Será que com a crise financeira todos estes argumentos que expus há uns anos em Pragmatismo de Salvação Nacional, inspirado por uma irritação profunda com “o estado a que isto chegou“, a favor da privatização da CGD, desapareceram?
Porquê esta “dúvida” agora? Porque acho que com demasiada ligeireza andamos muito predispostos a passar a ver o mundo mais a preto e branco. Diria mesmo que com demasiada conveniência. É precisamente em alturas de medo, ansiedade e incerteza que devemos prezar ainda mais a capacidade de reflexão e o espírito crítico e, claro, suspeitar saudavelmente de lições prontas a servir.
Estou longe de ser um liberal dogmático como aqui alude Vital Moreira, mas já me sinto quando se reduz a justificação para o resultado final por eles sugerido (a privatização da CGD) aos seus fracos argumentos.
O dogma liberal não é pior que um dogma estatizante acrítico. Eu prefiro um banco do Estado, bem gerido, alheio às clientelas partidárias de cada momento, e, já agora, com um rumo estratégico que gere intencionalmente uma influência positiva entre a forma como todas as instituições financeiras lidam com os clientes por quem concorrem. E, claro, um banco que siga uma política predefinida e publicamente discutida, com objectivos cristalinos em termos de desempenho do papel de “braço financeiro” do Estado português em Portugal e no Mundo.
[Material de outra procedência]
-- ==== Sys2Proof/Certificates/Slice0/Obligations.lean ====
section
/-! DEFINITION. The statements about the PL-4 that the provers are asked to prove. -/

open Sys2Proof Sys2Proof.Machine

/-! ## The step -/

/-- A step takes the command at the front of the queue and runs it with the queue's rest (the model's queue, log entry 2).
-/
def Obligations.StepRunsFrontCommand : Prop :=
  ∀ (c : Instr) (rest : List Instr) (s : State),
    step { s with pending := c :: rest } = exec c { s with pending := rest }

/-- With no command waiting, 5 ns pass and the events that fall due join the queue in some order; in hard reset nothing
happens (the model's choice, log entries 3, 4). An INTERNAL divider falls due divider times 25 ns after its start, an
operation at its grant plus its port time, a frame's end after ten bit times a byte, and the idle expiry of a frame being
received 32 bit times after its last stop bit, where the host has not begun a further character by then (R26, R48, R139, R142,
R148; whether it has is a free value, log entry 37). Port times by Table 3-2, bit times by Table 9-1, and the 32 bit times by
Table 9-3 (R105). -/
def Obligations.IdleStepPassesTime : Prop :=
  ∀ s : State,
    (s.pending = [] → s.resetn = false → step s = .next s) ∧
    (s.pending = [] → s.resetn = true →
      let late := { s with now := s.now + 5 }
      ∃ events : List Instr, events.Perm late.due ∧ step s = .next { late with pending := events }) ∧
    (∀ l, (∃ ld lqv, Instr.dividerExpiry l ld lqv ∈ s.due) ↔
      ∃ d, (s.lane l).config.clock = .internal d ∧ (s.lane l).dividerStart + d * 25 ≤ s.now) ∧
    (∀ f, s.port.inFlight = some f → (f.op.completion ∈ s.due ↔ f.grantedAt + f.op.duration ≤ s.now)) ∧
    (s.port.inFlight = none → Instr.refillCompletion ∉ s.due ∧ Instr.commitCompletion ∉ s.due ∧
      Instr.hostOperationCompletion ∉ s.due ∧ Instr.arrayClearCompletion ∉ s.due) ∧
    (Instr.transmitterFrameEnd ∈ s.due ↔
      ∃ f, s.tx.sending = some f ∧ f.startedAt + f.frame.length * 10 * s.link.rate.bitNs ≤ s.now) ∧
    (∀ l n res half, (Operation.refill l n res).duration = 1280 ∧ (Operation.commit l n res half).duration = 1280) ∧
    (∀ (op : HostOp) (res : Resolution), (Operation.host op res).duration =
      match op.kind with
      | .write start words => if start < 256 ∧ 256 < start + words.length then 2560 else 1280
      | .read start count => if start < 256 ∧ 256 < start + count then 2560 else 1280
      | .fill first final _ => if first < 256 ∧ 256 ≤ final then 2560 else 1280) ∧
    Operation.clear.duration = 5242880 ∧
    (Instr.idleExpiry ∈ s.due ↔
      s.link.receiver.state ≠ .hunting ∧ s.link.receiver.lastStop + s.link.rate.idleNs ≤ s.now ∧
        Config.startBitInTime s.link.receiver.lastStop = false) ∧
    [LinkRate.half, .one, .two, .four].map (fun r => (r.bitNs, r.idleNs)) =
      [(2000, 64000), (1000, 32000), (500, 16000), (250, 8000)]

/-! ## Arrival and dispatch of requests -/

/-- Arrival in the order of R144: NOT READY during a device reset, NOROOM with all places held, TAG IN USE; each leaves
everything but the reply list and the NOROOM counter alone. A NOROOM refusal that is dropped counts twice (the model's
reading, log entry 13). -/
def Obligations.ArrivalRefusalsInOrder : Prop :=
  ∀ (code tag : Byte) (payload : List Byte) (s : State), s.Arrives payload →
    (s.link.deviceReset ≠ none →
      exec (requestOf code tag payload) s = .next (s.heard.refused tag code .notReady).transmit) ∧
    (s.link.deviceReset = none → 8 ≤ s.placesHeld →
      exec (requestOf code tag payload) s =
        .next (({ s.heard with link := { s.heard.link with noRoom := satInc s.link.noRoom } }).refused
          tag code .noRoom).transmit) ∧
    (s.link.deviceReset = none → s.placesHeld < 8 → (∃ e ∈ s.link.table, e.tag = tag) →
      exec (requestOf code tag payload) s = .next (s.heard.refused tag code .tagInUse).transmit)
Achar que a CGD se justifica essencialmente pelo seu papel em situações de crise sistémica é chocante por representar uma fraca consideração pelo interesse público e uma potencial carta branca para tudo o que de mal tem sido feito em relação à CGD.
Em bom rigor, se não tivéssemos um banco do Estado, o mais natural seria que o Banco de Portugal estivesse capacitado para, em situações de excepção, limitar essa lacuna de “esteio do sistema bancário” e então voltávamos a ficar coxos de argumentos para defender a CGD no Estado. Tal qual como no caso da ausência de FA e do cataclismo natural.